GIVEN ENTRIES:
/-- The expansion of `p` completes: `rd` receives `v`, pc becomes `next`, and nothing else changes. -/
def Achieves (p : Pseudo) (s : State) (rd : RegIdx) (v next : Word) : Prop :=
  ∃ t, execAll p.expand s = .next t ∧ RegsAfter s t rd v ∧ t.pc = next ∧ MemSame s t ∧ CsrsSame s t ∧ t.cfg = s.cfg

/-- The expansion of `p` runs to its end on every state, past its own words. -/
def Amounts (p : Pseudo) (rd : RegIdx) (v : State → Word) : Prop :=
  ∀ s, Achieves p s rd (v s) (s.pc + BitVec.ofNat 32 (4 * p.expand.length))

/-- The fields of an instruction word, by the bit positions of R82 to R95. -/
def rdF (w : Word) : RegIdx := w.extractLsb' 7 5
def rs1F (w : Word) : RegIdx := w.extractLsb' 15 5
def rs2F (w : Word) : RegIdx := w.extractLsb' 20 5
def csrF (w : Word) : CsrAddr := w.extractLsb' 20 12
def immIF (w : Word) : Word := (w.extractLsb' 20 12).signExtend 32
def immSF (w : Word) : Word := (w.extractLsb' 25 7 ++ w.extractLsb' 7 5).signExtend 32
def immUF (w : Word) : Word := w.extractLsb' 12 20 ++ 0#12
def immJF (w : Word) : Word :=
  (w.extractLsb' 31 1 ++ w.extractLsb' 12 8 ++ w.extractLsb' 20 1 ++ w.extractLsb' 21 10 ++ 0#1).signExtend 32

/-- The excluded encodings of R97, by opcode and funct3. -/
def Excluded (w : Word) : Prop :=
  (w.extractLsb' 0 7 = 0b1100011#7 ∧ w.extractLsb' 12 3 ∈ [0b000#3, 0b001#3, 0b100#3, 0b101#3, 0b110#3, 0b111#3]) ∨
  (w.extractLsb' 0 7 = 0b0001111#7 ∧ w.extractLsb' 12 3 ∈ [0b000#3, 0b001#3]) ∨
  (w.extractLsb' 0 7 = 0b1110011#7 ∧ w.extractLsb' 12 3 = 0b000#3)

/-- Some row of the opcode table matches the word. -/
def HasRow (w : Word) : Prop := ∃ row ∈ opcodeTable, w &&& row.mask = row.pattern

/-- `f` applied to the next state of an outcome. -/
def onNext (f : State → State) : Host.Outcome State Fault Refusal → Host.Outcome State Fault Refusal
  | .next s => .next (f s)
  | .fault e => .fault e
  | .refused e => .refused e

end Sys2Proof.Claims

open Sys2Proof Sys2Proof.Machine Sys2Proof.Claims

/-! ### Registers, construction, reset -/

/-- R23, R24: a write is read back, x0 reads 0 and discards a write, and no other register or field changes. -/
def Obligations.RegisterWriteThenRead : Prop :=
  ∀ (s : State) (rd : RegIdx) (v : Word),
    RegsAfter s (s.setReg rd v) rd v ∧ (s.setReg rd v).reg 0#5 = 0#32 ∧ s.setReg 0#5 v = s ∧
    (s.setReg rd v).pc = s.pc ∧ (s.setReg rd v).mem = s.mem ∧ (s.setReg rd v).csrs = s.csrs ∧ (s.setReg rd v).cfg = s.cfg

/-- R291: the state after construction, for every piece of state. -/
def Obligations.ConstructionSetsEveryPiece : Prop :=
  ∀ p : Params, p.initPc.toNat % 4 = 0 → goodParams p →
    ∃ s, State.construct p = .next s ∧ s.reg 0#5 = 0#32 ∧
      (∀ (k : Nat) (h : k < 31), s.reg (BitVec.ofNat 5 (k + 1)) = p.initX[k]) ∧
      s.pc = p.initPc ∧ (∀ a, s.byte a = Sparse.get 0#8 p.initMem a) ∧
      (∀ c, s.csrRead c = if csrRegistered p.cfg c then some (Sparse.get 0#32 p.csrInit c.toNat) else none) ∧
      s.cfg = p.cfg

/-- R31, and its decision D3: construction with an INIT_PC that is not a multiple of 4 is refused, and pc otherwise starts at
INIT_PC. -/
def Obligations.ConstructionRefusesMisalignedPc : Prop :=
  ∀ p : Params,
    (p.initPc.toNat % 4 ≠ 0 → State.construct p = .refused (.initPcMisaligned p.initPc)) ∧
    (∀ s, State.construct p = .next s → s.pc = p.initPc ∧ s.pc.toNat % 4 = 0)

/-- The reset state. Its values are the model's choices (log entries 2 to 7), but x0 = 0 (R23) and
MISALIGNED_DATA = permit (R7). -/
def Obligations.ResetStateValues : Prop :=
  State.construct resetParams = .next State.reset ∧ State.reset.pc = 0#32 ∧ (∀ r, State.reset.reg r = 0#32) ∧
  (∀ a, State.reset.byte a = 0#8) ∧ (∀ c, State.reset.csrRead c = some 0#32) ∧
  State.reset.cfg.memSize = 2 ^ 32 ∧ State.reset.cfg.misalignedData = .permit

/-! ### Invariants -/

/-- The reset state satisfies the invariant. -/
def Obligations.ResetSatisfiesInvariant : Prop := State.reset.Inv

/-- Every accepted construction satisfies the invariant. -/
def Obligations.ConstructionSatisfiesInvariant : Prop := ∀ (p : Params) (s : State), State.construct p = .next s → s.Inv

/-- Every step keeps the invariant: pc stays a multiple of 4 (R30), memory stays canonical and below MEM_SIZE (R38), the
CSR bank stays canonical and within the registered addresses (R32), MEM_SIZE stays at most 2^32 (R7). -/
def Obligations.StepKeepsInvariant : Prop := ∀ s t : State, s.Inv → step s = .next t → t.Inv

/-- From R30, which marks it as derived: pc is a multiple of 4 in every state reached from a constructed one. -/
def Obligations.PcAlignedWhereverReached : Prop :=
  ∀ (p : Params) (s t : State), State.construct p = .next s → State.Reaches s t → t.pc.toNat % 4 = 0

/-- R21: MEM_SIZE and the set of registered CSR addresses are fixed; no instruction changes them. -/
def Obligations.StepKeepsConfiguration : Prop :=
  (∀ (i : Instr) (s t : State), exec i s = .next t →
    t.cfg.memSize = s.cfg.memSize ∧ (∀ c, t.csrRead c = none ↔ s.csrRead c = none) ∧ t.cfg = s.cfg) ∧
  (∀ s t : State, step s = .next t → t.cfg = s.cfg)

/-! ### The step -/

/-- From R126 and R123: where the four bytes at pc decode to an instruction, the step is that instruction's execution. -/
def Obligations.StepRunsDecodedInstruction : Prop :=
  ∀ (s : State) (i : Instr), InBounds s s.pc.toNat 4 →
    decode (s.byte (s.pc.toNat + 3) ++ s.byte (s.pc.toNat + 2) ++ s.byte (s.pc.toNat + 1) ++ s.byte s.pc.toNat) = .ok i →
    step s = exec i s

/-- R121: the fetch reads the word at pc, little-endian, or the step returns FetchOutOfBounds. -/
def Obligations.FetchReadsWordAtPc : Prop :=
  ∀ s : State,
    (InBounds s s.pc.toNat 4 → s.fetch =
      some (s.byte (s.pc.toNat + 3) ++ s.byte (s.pc.toNat + 2) ++ s.byte (s.pc.toNat + 1) ++ s.byte s.pc.toNat)) ∧
    (¬ InBounds s s.pc.toNat 4 → step s = .fault (.fetchOutOfBounds s.pc) ∧ s.after = s)

/-- R122: a word that does not decode ends the step with the decode error of its subkind, and nothing changes. -/
def Obligations.DecodeFailureEndsStep : Prop :=
  ∀ (s : State) (w : Word), s.fetch = some w →
    (decode w = .error .notImplemented → step s = .fault (.decodeNotImplemented s.pc w) ∧ s.after = s) ∧
    (decode w = .error .malformed → step s = .fault (.decodeMalformed s.pc w) ∧ s.after = s)

/-- From R262, R127 and R128: a failing step reports the failing pc and the fetched instruction word (absent exactly for
code 1), and no state changes: a second call of step returns the same error (log entry 8). -/
def Obligations.FailingStepReportsPcAndWord : Prop :=
  ∀ (s : State) (f : Fault), step s = .fault f →
    faultPc f = s.pc ∧ faultWord f = s.fetch ∧ (faultCode f = 1 ↔ s.fetch = none) ∧ s.after = s ∧ step s.after = .fault f

/-- From R261: which instructions raise each error. -/
def Obligations.ErrorsComeFromTheirInstructions : Prop :=
  ∀ (i : Instr) (s : State) (f : Fault), exec i s = .fault f →
    (faultCode f = 4 ∧ i.mnemonic ∈ loadNames ++ storeNames) ∨
    (faultCode f = 5 ∧ i.mnemonic ∈ ["LH", "LW", "LHU", "SH", "SW"] ∧ s.cfg.misalignedData = .fault) ∨
    (faultCode f = 6 ∧ i.mnemonic ∈ csrNames) ∨
    (faultCode f = 7 ∧ i.mnemonic ∈ jumpNames)

/-- No step of the model is refused: every instruction has a meaning. -/
def Obligations.NoStepIsRefused : Prop :=
  (∀ (i : Instr) (s : State) (r : Refusal), exec i s ≠ .refused r) ∧ (∀ (s : State) (r : Refusal), step s ≠ .refused r)

/-- A word placed by `withFetchWord` is the one the next step runs (log entry 14). -/
def Obligations.PlacedWordRunsNext : Prop :=
  ∀ (s : State) (nbits w : Nat) (i : Instr), s.Inv → decode (tableWord nbits w) = .ok i →
    step (s.withFetchWord nbits w) = exec i (s.withFetchWord nbits w)

/-! ### Encoding -/

/-- R96: decode answers the instruction of a row that matches, and fails where none does. -/
def Obligations.DecodeFollowsOpcodeTable : Prop :=
  (∀ w, ∀ row ∈ opcodeTable, w &&& row.mask = row.pattern → ∃ i, decode w = .ok i ∧ i.mnemonic = row.mnemonic) ∧
  (∀ w, ¬ HasRow w → ∃ e, decode w = .error e)

/-- No two rows of the opcode table match the same word (the sentence R96 marks as derived). -/
def Obligations.NoTwoRowsMatch : Prop :=
  ∀ w, ∀ a ∈ opcodeTable, ∀ b ∈ opcodeTable, w &&& a.mask = a.pattern → w &&& b.mask = b.pattern → a = b

/-- Which words have subkind NotImplemented: the table of R97, whose boundary is the spec's own decision D11. -/
def Obligations.ExcludedEncodingsNotImplemented : Prop :=
  ∀ w, decode w = .error .notImplemented ↔ Excluded w

/-- Every other word that matches no row is Malformed (R98); among them every M-extension word (R144) and every word whose
low two bits are not 11 (R80). -/
def Obligations.OtherWordsMalformed : Prop :=
  (∀ w, decode w = .error .malformed ↔ ¬ HasRow w ∧ ¬ Excluded w) ∧
  (∀ w : Word, w &&& 0xFE00007F#32 = 0x02000033#32 → decode w = .error .malformed) ∧
  (∀ w : Word, w.extractLsb' 0 2 ≠ 0b11#2 → decode w = .error .malformed)

/-- Decoding the word of a well-formed instruction gives it back, every operand at every value. -/
def Obligations.DecodeOfEncode : Prop := ∀ i : Instr, i.wellFormed = true → decode (encode i) = .ok i

/-- Every word that decodes is the word of the instruction it decodes to, and that instruction is well-formed. -/
def Obligations.EncodeOfDecode : Prop := ∀ (w : Word) (i : Instr), decode w = .ok i → encode i = w ∧ i.wellFormed = true

/-- The words the spec's examples write out decode to the instructions they stand for (R145, R155, R185, R191, R202, R203,
R220, R234, R239). -/
def Obligations.ExampleWordsDecode : Prop :=
  decode 0x003100B3#32 = .ok (.add 1 2 3) ∧ decode 0xFFA10093#32 = .ok (.addi 1 2 (-6)) ∧
  decode 0x00111083#32 = .ok (.lh 1 2 1) ∧ decode 0xFE112FA3#32 = .ok (.sw 2 1 (-1)) ∧
  decode 0x008000EF#32 = .ok (.jal 1 8) ∧ decode 0xFFF280E7#32 = .ok (.jalr 1 5 (-1)) ∧
  decode 0x123450B7#32 = .ok (.lui 1 0x12345000) ∧ decode 0x340110F3#32 = .ok (.csrrw 1 2 0x340) ∧
  decode 0x300FF0F3#32 = .ok (.csrrci 1 31 0x300)

/-! ### ALU -/

/-- R145, R146. -/
def Obligations.AddSubResults : Prop :=
  Encodes 0xFE00707F#32 0x00000033#32 (fun w => .add (rdF w) (rs1F w) (rs2F w)) ∧
  Encodes 0xFE00707F#32 0x40000033#32 (fun w => .sub (rdF w) (rs1F w) (rs2F w)) ∧
  ∀ rd rs1 rs2 : RegIdx,
    Computes (.add rd rs1 rs2) rd (fun s => BitVec.ofNat 32 ((s.reg rs1).toNat + (s.reg rs2).toNat)) ∧
    Computes (.sub rd rs1 rs2) rd (fun s => BitVec.ofInt 32 ((s.reg rs1).toNat - (s.reg rs2).toNat))

/-- R147, R148. -/
def Obligations.SetLessThanResults : Prop :=
  Encodes 0xFE00707F#32 0x00002033#32 (fun w => .slt (rdF w) (rs1F w) (rs2F w)) ∧
  Encodes 0xFE00707F#32 0x00003033#32 (fun w => .sltu (rdF w) (rs1F w) (rs2F w)) ∧
  ∀ rd rs1 rs2 : RegIdx,
    Computes (.slt rd rs1 rs2) rd (fun s => if (s.reg rs1).toInt < (s.reg rs2).toInt then 1#32 else 0#32) ∧
    Computes (.sltu rd rs1 rs2) rd (fun s => if (s.reg rs1).toNat < (s.reg rs2).toNat then 1#32 else 0#32)

/-- R149, R153, R154. -/
def Obligations.BitwiseResults : Prop :=
  Encodes 0xFE00707F#32 0x00004033#32 (fun w => .xor (rdF w) (rs1F w) (rs2F w)) ∧
  Encodes 0xFE00707F#32 0x00006033#32 (fun w => .or (rdF w) (rs1F w) (rs2F w)) ∧
  Encodes 0xFE00707F#32 0x00007033#32 (fun w => .and (rdF w) (rs1F w) (rs2F w)) ∧
  ∀ rd rs1 rs2 : RegIdx,
    Computes (.xor rd rs1 rs2) rd (fun s => s.reg rs1 ^^^ s.reg rs2) ∧
    Computes (.or rd rs1 rs2) rd (fun s => s.reg rs1 ||| s.reg rs2) ∧
    Computes (.and rd rs1 rs2) rd (fun s => s.reg rs1 &&& s.reg rs2)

PROBLEM DETAILS:
Search the records for the string "matches", and copy every line that holds it.

ANSWER SECTION:
/-- Some row of the opcode table matches the word. -/
/-- R96: decode answers the instruction of a row that matches, and fails where none does. -/
/-- Every other word that matches no row is Malformed (R98); among them every M-extension word (R144) and every word whose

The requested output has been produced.